Thirty days hath September
April, June and November
To continue the logic, if every month had 30 days, that would make 360 days in something that we call a year. Actually, a year is 365 days. Actually it’s a little more than that, it’s 365 and ¼ days. That’s why every four years we add a day. We call it a “Leap” Year, just like 2012 for example.
What exactly constitutes a year? It’s a measure of the time it takes the earth to make one complete revolution around the sun. (Did you ever wonder how the ancients knew we had completed one complete cycle? Maybe they recognized the sunspots??)
The Jewish year is only 354 days because, in the main, we rely on the lunar cycle. 354 divided by 12 months gives you 29 and ½ days per month.

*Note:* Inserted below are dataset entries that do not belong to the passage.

/-- R80, R81: a fetch at a line that the instruction cache lacks asks for the line, and for the next one unless it is held, asked for or out of
reach, by a GETS with ifetch set to the replica slice or the home; the fill that returns is installed with its data and poison, and the cycles of
the miss are counted. R95: the part of a core
that has stopped ends once its queues, tags and accesses are done at T6 with nothing left to flush; its caravan records it. -/
def Obligations.FetchAndEndOfPart : Prop :=
  (∀ (c : CoreId) (l : LineNo) (d : Line) (poison : Bool) (cyc : Nat) (s : State),
    (∀ m, m ∈ s.net → m.dst = epCore c.toNat → m.l = l → m.body ≠ .dataI ⟨d, poison⟩) → (s.core c.toNat).fetchesAt l = true →
    s.fetchable c.toNat (s.core c.toNat).pc.toNat = true → (s.core c.toNat).icLine l = none → setHas (s.core c.toNat).fetch l.toNat = false →
    ∃ t, exec (.instructionFetch c l d poison cyc) s = .next t ∧ t = { s with net := t.net, cores := t.cores } ∧
      (let asks (x : LineNo) : Msg := ⟨epCore c.toNat, epSlice ((s.repSlice x (coreDie c.toNat)).getD (s.home x)), x,
         .gets (reqNum c.toNat) (s.keyOf c.toNat false) true⟩
       t.net = s.net ++ asks l :: if s.fetchable c.toNat ((l + 1).toNat * 128) = true ∧ (s.core c.toNat).icLine (l + 1) = none ∧
         setHas (s.core c.toNat).fetch (l + 1).toNat = false then [asks (l + 1)] else []) ∧
      setHas (t.core c.toNat).fetch l.toNat = true ∧ t.core c.toNat = { s.core c.toNat with fetch := (t.core c.toNat).fetch } ∧
      (∀ e, e ≠ c.toNat → t.core e = s.core e)) ∧
  (∀ (c : CoreId) (l : LineNo) (d : Line) (poison : Bool) (cyc : Nat) (src : Ep) (rest : List Msg) (s : State),
    s.net = ⟨src, epCore c.toNat, l, .dataI ⟨d, poison⟩⟩ :: rest → s.mayCross ⟨src, epCore c.toNat, l, .dataI ⟨d, poison⟩⟩ = true →
    setHas (s.core c.toNat).fetch l.toNat = true → setHas (s.core c.toNat).fetchOnce l.toNat = false →
    ∃ t, exec (.instructionFetch c l d poison cyc) s = .next t ∧ (t.core c.toNat).icLine l = some ⟨d, poison⟩ ∧ t.mem = s.mem ∧ t.net = rest ∧
      t.get (Reg.CORE_STALL c.toNat) Fld.CORE_STALL_fetch_miss =
        min (2 ^ Fld.CORE_STALL_fetch_miss.width - 1) (s.get (Reg.CORE_STALL c.toNat) Fld.CORE_STALL_fetch_miss + cyc) ∧
      (t.core c.toNat).pc = (s.core c.toNat).pc ∧ (t.core c.toNat).s = (s.core c.toNat).s) ∧
  (∀ (c : CoreId) (g : Leg) (v : Caravan) (s : State), (s.core c.toNat).leg = some g → s.carOf g.car = some v →
    ((s.core c.toNat).phase = .stopped ∨ (s.core c.toNat).phase = .faulted) → (s.core c.toNat).ended = false → (s.core c.toNat).mvq = [] →
    (s.core c.toNat).anyOut = false → (s.core c.toNat).wsd.bufs = [] → s.performed c.toNat 6 = true → (s.core c.toNat).winPorts = [] →
    s.flushing c.toNat = false →
    ∃ t w, exec (.legPartEnd c) s = .next t ∧ (t.core c.toNat).ended = true ∧ t.carOf g.car = some w ∧ c.toNat ∈ w.last ∧ t.mem = s.mem ∧
      t.net = s.net ∧ (t.core c.toNat).phase = (s.core c.toNat).phase ∧ (t.core c.toNat).s = (s.core c.toNat).s)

Actually, it’s a little more than that. Actually, it’s 29 and ½ days plus 793 one-thousand-and-eightieths of an hour. We stated that over two thousand years go. How did we know? The Talmud said it was a tradition handed down to us from generation to generation.

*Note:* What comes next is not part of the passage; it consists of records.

/-! ### State.setFlag -/

@[simp] theorem State.setFlag_pending (s : State) (a : Nat) (f : Fld) (b : Bool) : (s.setFlag a f b).pending = s.pending := rfl
@[simp] theorem State.setFlag_mem (s : State) (a : Nat) (f : Fld) (b : Bool) : (s.setFlag a f b).mem = s.mem := rfl
@[simp] theorem State.setFlag_poison (s : State) (a : Nat) (f : Fld) (b : Bool) : (s.setFlag a f b).poison = s.poison := rfl
@[simp] theorem State.setFlag_cores (s : State) (a : Nat) (f : Fld) (b : Bool) : (s.setFlag a f b).cores = s.cores := rfl
@[simp] theorem State.setFlag_llc (s : State) (a : Nat) (f : Fld) (b : Bool) : (s.setFlag a f b).llc = s.llc := rfl
@[simp] theorem State.setFlag_net (s : State) (a : Nat) (f : Fld) (b : Bool) : (s.setFlag a f b).net = s.net := rfl
@[simp] theorem State.setFlag_sched (s : State) (a : Nat) (f : Fld) (b : Bool) : (s.setFlag a f b).sched = s.sched := rfl
@[simp] theorem State.setFlag_stk (s : State) (a : Nat) (f : Fld) (b : Bool) : (s.setFlag a f b).stk = s.stk := rfl
@[simp] theorem State.setFlag_errs (s : State) (a : Nat) (f : Fld) (b : Bool) : (s.setFlag a f b).errs = s.errs := rfl
@[simp] theorem State.setFlag_ceral (s : State) (a : Nat) (f : Fld) (b : Bool) : (s.setFlag a f b).ceral = s.ceral := rfl
@[simp] theorem State.setFlag_host (s : State) (a : Nat) (f : Fld) (b : Bool) : (s.setFlag a f b).host = s.host := rfl
@[simp] theorem State.setFlag_opt (s : State) (a : Nat) (f : Fld) (b : Bool) : (s.setFlag a f b).opt = s.opt := rfl
@[simp] theorem State.setFlag_evc (s : State) (a : Nat) (f : Fld) (b : Bool) : (s.setFlag a f b).evc = s.evc := rfl
@[simp] theorem State.setFlag_pwr (s : State) (a : Nat) (f : Fld) (b : Bool) : (s.setFlag a f b).pwr = s.pwr := rfl
@[simp] theorem State.setFlag_boot (s : State) (a : Nat) (f : Fld) (b : Bool) : (s.setFlag a f b).boot = s.boot := rfl
@[simp] theorem State.setFlag_img (s : State) (a : Nat) (f : Fld) (b : Bool) : (s.setFlag a f b).img = s.img := rfl
@[simp] theorem State.setFlag_flash (s : State) (a : Nat) (f : Fld) (b : Bool) : (s.setFlag a f b).flash = s.flash := rfl
@[simp] theorem State.setFlag_sec (s : State) (a : Nat) (f : Fld) (b : Bool) : (s.setFlag a f b).sec = s.sec := rfl
@[simp] theorem State.setFlag_outbox (s : State) (a : Nat) (f : Fld) (b : Bool) : (s.setFlag a f b).outbox = s.outbox := rfl
@[simp] theorem State.setFlag_now (s : State) (a : Nat) (f : Fld) (b : Bool) : (s.setFlag a f b).now = s.now := rfl
@[simp] theorem State.setFlag_free (s : State) (a : Nat) (f : Fld) (b : Bool) : (s.setFlag a f b).free = s.free := rfl
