-- ==== Sys2Proof/Laws/FollowHostPort.lean ====
section
/-!
SUPPORT. Every operation of Machine/HostPort.lean gives a state that follows the one it is given.
-/
namespace Sys2Proof.Machine

theorem windowLost_follows {b₀ : State} {s : State} (Hs : b₀.Follows s) (c : Nat) : b₀.Follows (windowLost s c) := by
  unfold windowLost
  try dsimp only
  repeat' first
    | with_reducible assumption | with_reducible apply State.setFlag_follows

theorem hostDone_follows {b₀ : State} {s : State} (Hs : b₀.Follows s) (p : Nat) (r : HostReq) (ok : Bool) (d : List Byte) (ep : Bool) : b₀.Follows (hostDone s p r ok d ep) := by
  unfold hostDone
  try dsimp only
  repeat' first
    | with_reducible assumption | with_reducible apply moverFlushed_follows | with_reducible apply moverSource_follows
    | with_reducible apply wayReturn_follows | with_reducible apply loadPart_follows | with_reducible apply loadDead_follows
    | with_reducible apply windowLost_follows | with_reducible apply writeFailed_follows | with_reducible apply unbindDone_follows
    | with_reducible apply State.modInst_follows | split

theorem streamFails_follows {b₀ : State} {s : State} (Hs : b₀.Follows s) (p : Nat) (k : Nat) : b₀.Follows (streamFails s p k) := by
  unfold streamFails
  try dsimp only
  repeat' first
    | with_reducible assumption | with_reducible apply State.setPort_follows | (with_reducible refine forEach_follows _ _ ?_ (fun _ _ _ => ?_))
    | with_reducible apply tdiError_follows | with_reducible apply State.put_follows | with_reducible apply State.setFlag_follows

theorem cplLog_follows {b₀ : State} {s : State} (Hs : b₀.Follows s) (p : Nat) (st : HostCpl) (ep : Bool) : b₀.Follows (cplLog s p st ep) := by
  unfold cplLog
  try dsimp only
  repeat' first
    | with_reducible assumption | with_reducible apply aerLog_follows | split

theorem unbindsGo_follows {b₀ : State} {s : State} (Hs : b₀.Follows s) : b₀.Follows (unbindsGo s) := by
  unfold unbindsGo
  try dsimp only
  repeat' first
    | with_reducible assumption | (with_reducible refine forEach_follows _ _ ?_ (fun _ _ _ => ?_)) | with_reducible apply unbindCheck_follows

theorem hostCompletion_follows {b₀ : State} {s : State} (Hs : b₀.Follows s) (p : Nat) (id : Nat) (st : HostCpl) (d : List Byte) (ep : Bool) : b₀.Follows (hostCompletion s p id st d ep) := by
  unfold hostCompletion
  try dsimp only
  repeat' first
    | with_reducible assumption | with_reducible apply streamFails_follows | with_reducible apply cplLog_follows
    | with_reducible apply hostDone_follows | with_reducible apply dropReq_follows | with_reducible apply unbindsGo_follows
    | with_reducible apply aerLog_follows | split

theorem dlogSettle_follows {b₀ : State} {s : State} (Hs : b₀.Follows s) (i : Nat) : b₀.Follows (dlogSettle s i) := by
  unfold dlogSettle
  try dsimp only
  repeat' first
    | with_reducible assumption | with_reducible apply quiesceCheck_follows | with_reducible apply State.setFlag_follows

theorem dlogFault_follows {b₀ : State} {s : State} (Hs : b₀.Follows s) (i : Nat) : b₀.Follows (dlogFault s i) := by
  unfold dlogFault
  try dsimp only
  repeat' first
    | with_reducible assumption | with_reducible apply State.setFlag_follows

theorem setDlog_follows {b₀ : State} {s : State} (Hs : b₀.Follows s) (f : DlogWord → DlogWord) : b₀.Follows (setDlog s f) := by
  unfold setDlog
  try dsimp only
  repeat' first
    | with_reducible assumption | with_reducible apply State.Follows.with

theorem dlogCas_follows {b₀ : State} {s : State} (Hs : b₀.Follows s) (x : DlogWord) : b₀.Follows (dlogCas s x) := by
  unfold dlogCas
  try dsimp only
  repeat' first
    | with_reducible assumption | with_reducible apply setDlog_follows | with_reducible apply dlogFault_follows
    | with_reducible apply State.out_follows | split

theorem dirtyUpdate_follows {b₀ : State} {s : State} (Hs : b₀.Follows s) (i : Nat) : b₀.Follows (dirtyUpdate s i) := by
  unfold dirtyUpdate
  try dsimp only
  repeat' first
    | with_reducible assumption | with_reducible apply dlogSettle_follows | (with_reducible refine forEach_follows _ _ ?_ (fun _ _ _ => ?_))
    | with_reducible apply dlogCas_follows

theorem dlogComplete_follows {b₀ : State} {s : State} (Hs : b₀.Follows s) (i : Nat) (r : Nat) (n : Nat) (ok : Bool) (old : W64) : b₀.Follows (dlogComplete s i r n ok old) := by
  unfold dlogComplete
  try dsimp only
  repeat' first
    | with_reducible assumption | with_reducible apply dlogFault_follows | with_reducible apply setDlog_follows
    | with_reducible apply dlogCas_follows | with_reducible apply dlogSettle_follows | split

theorem dlogPortLost_follows {b₀ : State} {s : State} (Hs : b₀.Follows s) (p : Nat) : b₀.Follows (dlogPortLost s p) := by
  unfold dlogPortLost
  try dsimp only
  repeat' first
    | with_reducible assumption | (with_reducible refine forEach_follows _ _ ?_ (fun _ _ _ => ?_)) | with_reducible apply setDlog_follows
    | with_reducible apply dlogSettle_follows | with_reducible apply dlogFault_follows

theorem portReady_follows {b₀ : State} {s : State} (Hs : b₀.Follows s) : b₀.Follows (portReady s) := by
  unfold portReady
  try dsimp only
  repeat' first
    | with_reducible assumption | (with_reducible refine forEach_follows _ _ ?_ (fun _ _ _ => ?_)) | with_reducible apply State.setFlag_follows

theorem portReset_follows {b₀ : State} {s : State} (Hs : b₀.Follows s) (p : Nat) : b₀.Follows (portReset s p) := by
  unfold portReset
  try dsimp only
  repeat' first
    | with_reducible assumption | (with_reducible refine forEach_follows _ _ ?_ (fun _ _ _ => ?_)) | with_reducible apply State.setPort_follows
    | with_reducible apply hostDone_follows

The people at NASA (the National Aeronautic and Space Administration of the United States) wondered how the Jewish people could have calculated it so accurately? NASA said, without the benefit of satellites, laser beams and telescopes, the best we could have done was guess.
So they decided to test our calculation. And they were right. We were off. We said a lunar month was 29.53059 days. It’s not. It’s 29.530588 days. Every thousand years, we would be off by about 17 hours. I can live with that (assuming I live for a thousand years).
So, a year is one complete revolution of the earth around the sun and a month is one complete revolution of the moon around the earth. A day, as we all know, is one complete rotation of the earth around its axis. But what’s a week? One complete cycle between paydays? Who came up with the idea of a week?
Travel to any country in the world, they all have a Tuesday, they all have a Sunday and most agree that you have to give your workers at least one day off in seven. Why seven days? Why not twelve or three or thirty?
Just like most everything else good in the world, it all comes from the Bible. Jewish, Christian, pagan or atheist, a week is a week. Seven days. The day off, for three quarters of the globe, is called the Sabbath.
Chalk it up as another giant Jewish “leap” for mankind.